From the very first line down to the line containing "CQ (R344). -/", write out the material exactly as it appears, and no more.
**********
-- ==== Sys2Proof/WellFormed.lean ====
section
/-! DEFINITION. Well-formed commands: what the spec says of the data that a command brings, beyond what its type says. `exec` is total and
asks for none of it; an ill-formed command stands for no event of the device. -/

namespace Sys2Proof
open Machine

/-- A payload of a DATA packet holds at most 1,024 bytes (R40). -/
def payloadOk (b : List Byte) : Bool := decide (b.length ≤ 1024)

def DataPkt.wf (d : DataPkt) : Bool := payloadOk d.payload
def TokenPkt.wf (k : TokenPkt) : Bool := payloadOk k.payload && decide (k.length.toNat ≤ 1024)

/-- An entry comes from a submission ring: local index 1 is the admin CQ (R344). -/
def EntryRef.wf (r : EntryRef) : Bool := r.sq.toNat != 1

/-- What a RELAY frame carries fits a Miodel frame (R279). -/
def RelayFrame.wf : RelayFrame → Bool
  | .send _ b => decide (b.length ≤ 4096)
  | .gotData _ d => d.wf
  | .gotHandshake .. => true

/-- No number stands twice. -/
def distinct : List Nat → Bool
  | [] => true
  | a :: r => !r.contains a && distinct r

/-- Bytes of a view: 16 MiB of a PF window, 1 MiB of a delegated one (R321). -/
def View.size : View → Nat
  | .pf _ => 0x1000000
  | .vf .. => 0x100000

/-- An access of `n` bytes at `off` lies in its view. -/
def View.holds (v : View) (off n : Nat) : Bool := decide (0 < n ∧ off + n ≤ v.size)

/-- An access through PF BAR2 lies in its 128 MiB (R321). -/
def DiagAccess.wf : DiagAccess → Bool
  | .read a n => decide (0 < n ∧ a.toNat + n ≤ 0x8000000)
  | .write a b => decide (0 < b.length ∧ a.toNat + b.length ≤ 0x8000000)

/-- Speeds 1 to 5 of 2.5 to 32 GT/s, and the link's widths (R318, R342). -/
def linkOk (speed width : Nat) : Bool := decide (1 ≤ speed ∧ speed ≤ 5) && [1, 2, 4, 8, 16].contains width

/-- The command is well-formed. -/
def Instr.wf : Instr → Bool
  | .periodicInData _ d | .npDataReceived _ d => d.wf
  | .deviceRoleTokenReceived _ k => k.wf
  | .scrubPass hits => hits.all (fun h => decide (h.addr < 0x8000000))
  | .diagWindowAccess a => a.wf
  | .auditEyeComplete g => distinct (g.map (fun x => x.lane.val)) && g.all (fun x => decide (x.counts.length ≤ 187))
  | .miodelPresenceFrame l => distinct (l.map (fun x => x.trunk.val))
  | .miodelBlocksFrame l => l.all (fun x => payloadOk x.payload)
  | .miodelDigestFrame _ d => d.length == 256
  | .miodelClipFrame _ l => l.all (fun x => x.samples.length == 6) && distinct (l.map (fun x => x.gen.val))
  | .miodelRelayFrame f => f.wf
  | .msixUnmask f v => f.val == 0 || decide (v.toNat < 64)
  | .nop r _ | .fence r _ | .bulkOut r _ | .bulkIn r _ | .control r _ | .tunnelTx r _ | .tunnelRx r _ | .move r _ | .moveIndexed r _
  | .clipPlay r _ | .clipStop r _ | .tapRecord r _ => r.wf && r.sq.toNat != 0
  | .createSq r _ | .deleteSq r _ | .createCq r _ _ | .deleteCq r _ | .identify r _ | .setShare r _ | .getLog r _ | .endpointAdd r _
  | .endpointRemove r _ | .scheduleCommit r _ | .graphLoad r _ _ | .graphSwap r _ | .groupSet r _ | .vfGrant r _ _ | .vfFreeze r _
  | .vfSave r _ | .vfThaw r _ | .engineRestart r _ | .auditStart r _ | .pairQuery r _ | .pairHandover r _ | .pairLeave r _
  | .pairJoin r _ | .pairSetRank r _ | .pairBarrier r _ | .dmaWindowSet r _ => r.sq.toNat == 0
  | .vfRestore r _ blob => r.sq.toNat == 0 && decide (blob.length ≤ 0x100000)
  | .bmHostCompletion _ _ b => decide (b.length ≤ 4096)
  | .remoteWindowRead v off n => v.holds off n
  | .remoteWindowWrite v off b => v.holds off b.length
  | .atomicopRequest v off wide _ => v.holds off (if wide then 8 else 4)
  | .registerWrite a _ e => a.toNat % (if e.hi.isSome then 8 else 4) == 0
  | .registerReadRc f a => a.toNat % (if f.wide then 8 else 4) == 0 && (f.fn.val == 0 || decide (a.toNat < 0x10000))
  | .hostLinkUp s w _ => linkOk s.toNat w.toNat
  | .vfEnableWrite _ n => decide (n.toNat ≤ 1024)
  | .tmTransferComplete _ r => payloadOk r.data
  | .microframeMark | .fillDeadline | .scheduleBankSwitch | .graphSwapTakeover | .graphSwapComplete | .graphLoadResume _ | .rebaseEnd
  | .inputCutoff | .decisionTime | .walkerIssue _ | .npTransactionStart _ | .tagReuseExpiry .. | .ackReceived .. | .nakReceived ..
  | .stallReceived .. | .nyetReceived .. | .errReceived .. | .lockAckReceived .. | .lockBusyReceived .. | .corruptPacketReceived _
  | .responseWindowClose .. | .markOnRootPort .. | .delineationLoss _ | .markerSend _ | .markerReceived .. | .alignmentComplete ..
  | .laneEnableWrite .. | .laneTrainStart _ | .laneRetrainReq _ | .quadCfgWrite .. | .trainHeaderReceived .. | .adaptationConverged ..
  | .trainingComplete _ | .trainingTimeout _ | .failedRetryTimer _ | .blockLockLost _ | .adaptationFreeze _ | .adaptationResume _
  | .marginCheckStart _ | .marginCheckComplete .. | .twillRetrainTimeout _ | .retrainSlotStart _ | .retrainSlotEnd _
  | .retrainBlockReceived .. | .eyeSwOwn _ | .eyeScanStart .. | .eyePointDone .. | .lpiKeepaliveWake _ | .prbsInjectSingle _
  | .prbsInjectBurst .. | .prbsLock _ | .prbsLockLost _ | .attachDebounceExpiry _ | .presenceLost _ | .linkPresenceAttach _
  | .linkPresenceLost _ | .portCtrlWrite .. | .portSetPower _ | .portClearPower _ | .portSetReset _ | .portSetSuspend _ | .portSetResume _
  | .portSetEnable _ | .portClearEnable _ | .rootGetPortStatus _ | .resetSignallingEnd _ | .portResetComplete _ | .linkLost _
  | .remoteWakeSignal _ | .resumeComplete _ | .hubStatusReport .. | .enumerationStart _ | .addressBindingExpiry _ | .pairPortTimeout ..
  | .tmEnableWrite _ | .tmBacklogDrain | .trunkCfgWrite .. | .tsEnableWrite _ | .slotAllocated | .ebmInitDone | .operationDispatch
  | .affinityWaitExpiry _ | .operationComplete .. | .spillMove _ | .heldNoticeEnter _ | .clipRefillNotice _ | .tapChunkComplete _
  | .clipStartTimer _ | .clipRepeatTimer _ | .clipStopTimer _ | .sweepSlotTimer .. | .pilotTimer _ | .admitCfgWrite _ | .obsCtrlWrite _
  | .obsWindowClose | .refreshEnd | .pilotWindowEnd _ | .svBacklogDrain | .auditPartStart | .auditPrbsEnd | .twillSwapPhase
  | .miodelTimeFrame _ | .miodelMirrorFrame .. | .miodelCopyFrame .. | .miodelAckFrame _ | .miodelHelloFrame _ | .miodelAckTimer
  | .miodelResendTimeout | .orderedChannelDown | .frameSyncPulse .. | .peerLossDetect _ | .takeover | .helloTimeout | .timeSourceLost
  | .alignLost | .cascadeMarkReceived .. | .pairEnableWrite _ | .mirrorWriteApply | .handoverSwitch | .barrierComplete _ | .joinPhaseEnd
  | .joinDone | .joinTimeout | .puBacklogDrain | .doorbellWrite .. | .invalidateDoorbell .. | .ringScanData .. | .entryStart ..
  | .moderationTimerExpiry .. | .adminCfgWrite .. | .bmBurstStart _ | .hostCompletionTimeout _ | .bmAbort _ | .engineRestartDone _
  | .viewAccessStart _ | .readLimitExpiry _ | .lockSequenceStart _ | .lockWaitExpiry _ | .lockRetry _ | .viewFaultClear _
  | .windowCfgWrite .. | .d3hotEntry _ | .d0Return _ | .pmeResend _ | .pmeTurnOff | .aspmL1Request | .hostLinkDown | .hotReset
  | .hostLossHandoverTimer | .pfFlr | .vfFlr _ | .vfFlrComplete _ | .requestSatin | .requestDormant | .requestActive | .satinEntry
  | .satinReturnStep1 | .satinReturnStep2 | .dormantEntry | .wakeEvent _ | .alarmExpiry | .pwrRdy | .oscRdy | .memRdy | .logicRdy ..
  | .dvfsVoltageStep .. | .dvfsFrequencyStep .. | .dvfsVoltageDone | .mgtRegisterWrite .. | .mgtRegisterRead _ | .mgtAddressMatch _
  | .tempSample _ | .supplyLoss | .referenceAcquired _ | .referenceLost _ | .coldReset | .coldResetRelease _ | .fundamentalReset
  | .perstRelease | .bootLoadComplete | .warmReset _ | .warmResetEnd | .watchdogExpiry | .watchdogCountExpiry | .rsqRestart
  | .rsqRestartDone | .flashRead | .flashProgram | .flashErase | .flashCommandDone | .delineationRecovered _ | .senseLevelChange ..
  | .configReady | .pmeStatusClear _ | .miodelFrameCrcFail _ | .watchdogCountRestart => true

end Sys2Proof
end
**********
THE COMPLETED TASK:
-- ==== Sys2Proof/WellFormed.lean ====
section
/-! DEFINITION. Well-formed commands: what the spec says of the data that a command brings, beyond what its type says. `exec` is total and
asks for none of it; an ill-formed command stands for no event of the device. -/

namespace Sys2Proof
open Machine

/-- A payload of a DATA packet holds at most 1,024 bytes (R40). -/
def payloadOk (b : List Byte) : Bool := decide (b.length ≤ 1024)

def DataPkt.wf (d : DataPkt) : Bool := payloadOk d.payload
def TokenPkt.wf (k : TokenPkt) : Bool := payloadOk k.payload && decide (k.length.toNat ≤ 1024)

/-- An entry comes from a submission ring: local index 1 is the admin CQ (R344). -/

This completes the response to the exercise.